2. It then reads a dataframe from the 'OnlineStore.customers_ranked' table.
3. A window specification is created that orders the data by 'Total_Sales' in descending order. This means that the customer with the highest total sales will be at the top.
4. The code then adds a new column 'Rank' to the dataframe, which ranks the rows based on the window specification. This rank is calculated based on the total sales of each customer.
5. After that, it filters the dataframe to only include rows where 'Rank' is less than or equal to 10. This means that only the top 10 customers based on total sales will be included in the final dataframe.
6. Finally, it displays the dataframe. This will show the top 10 customers with their respective ranks and total sales.
The Copilot has been trained on pySpark help documentation, making investigation of pySpark capabilities without leaving Incorta much easier!
Prompt:
When should I use reduceByKey vs groupByKey?
Response:
In Incorta MV, both reduceByKey and groupByKey are transformations in Spark that are used to perform aggregation on pair RDDs. However, they have different performance characteristics.
reduceByKey: This function performs a map-side combine with the user's provided function before shuffling the data. This can significantly reduce the amount of data that needs to be transferred across the network and lead to significant speed ups. Use this when your input data is large.

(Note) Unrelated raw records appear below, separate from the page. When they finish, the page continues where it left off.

@[simp] theorem applyOutcome_listsOf (sc : Score) (s : State) : listsOf (applyOutcome sc s) = listsOf s := by
  unfold applyOutcome; dsimp only; (repeat' split) <;> simp [*]

@[simp] theorem releaseHeld_listsOf (accept : Bool) (sc : Score) (s : State) : listsOf (releaseHeld accept sc s) = listsOf s := by
  unfold releaseHeld; dsimp only; (repeat' split) <;> simp [*]

@[simp] theorem forcedVoid_listsOf (cause : W32) (s : State) : listsOf (forcedVoid cause s) = listsOf s := by
  unfold forcedVoid; (repeat' split) <;> simp

@[simp] theorem contribute_listsOf (sc : Score) (s : State) : listsOf (contribute sc s) = listsOf s := by
  unfold contribute; (repeat' split) <;> simp

@[simp] theorem settlePair_listsOf (sc : Score) (partner : Nat) (digest : Nat) (s : State) : listsOf (settlePair sc partner digest s) = listsOf s := by
  unfold settlePair; dsimp only; repeat' (first | rfl | (simp; done) | split | (apply listsOf_foldl <;> intros))

@[simp] theorem holdCommit_listsOf (s : State) : listsOf (holdCommit s) = listsOf s := by
  unfold holdCommit; dsimp only; (repeat' split) <;> simp [*]

@[simp] theorem takePairDigest_listsOf (m0 : PairDigestMsg) (s : State) : listsOf (takePairDigest m0 s) = listsOf s := by
  unfold takePairDigest; dsimp only; (repeat' split) <;> simp [*]

@[simp] theorem replayReduce_listsOf (sc : Score) (s : State) : listsOf (replayReduce sc s) = listsOf s := by
  unfold replayReduce; dsimp only; repeat' (first | rfl | (simp; done) | split | (apply listsOf_foldl <;> intros))

@[simp] theorem establishPoint_listsOf (s : State) : listsOf (establishPoint s) = listsOf s :=
  listsOf_of_ex (Keeps.ex ((establishPoint_keeps (m := 1015791) (s0 := s) s (by decide)).mpr (Keeps.refl _ _)) (by decide))

@[simp] theorem proofReplay_listsOf (sc : Score) (s : State) : listsOf (proofReplay sc s) = listsOf s := by
  unfold proofReplay; dsimp only; (repeat' split) <;> simp [*]

@[simp] theorem dropStale_listsOf (s : State) : listsOf (dropStale s) = listsOf s :=
  listsOf_of_ex (Keeps.ex ((dropStale_keeps (m := 1023983) (s0 := s) s (by decide)).mpr (Keeps.refl _ _)) (by decide))

@[simp] theorem decideVerdict_listsOf (sc : Score) (w : W64) (s : State) : listsOf (decideVerdict sc w s) = listsOf s := by
  unfold decideVerdict; dsimp only; (repeat' split) <;> simp [*]

@[simp] theorem completeVerdict_listsOf (sc : Score) (w : W64) (s : State) : listsOf (completeVerdict sc w s) = listsOf s := by
  unfold completeVerdict; dsimp only; (repeat' split) <;> simp [*]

groupByKey: This function shuffles all the data across the network. It can be very expensive for large datasets. Use this when your input data is small, or when you need to perform an operation that is not associative and/or commutative, such as median or mode.
In summary, if your operation is associative and commutative, such as sum, min, max, etc., and your input data is large, you should use reduceByKey. If your operation is not associative and/or commutative and your input data is small, you should use groupByKey.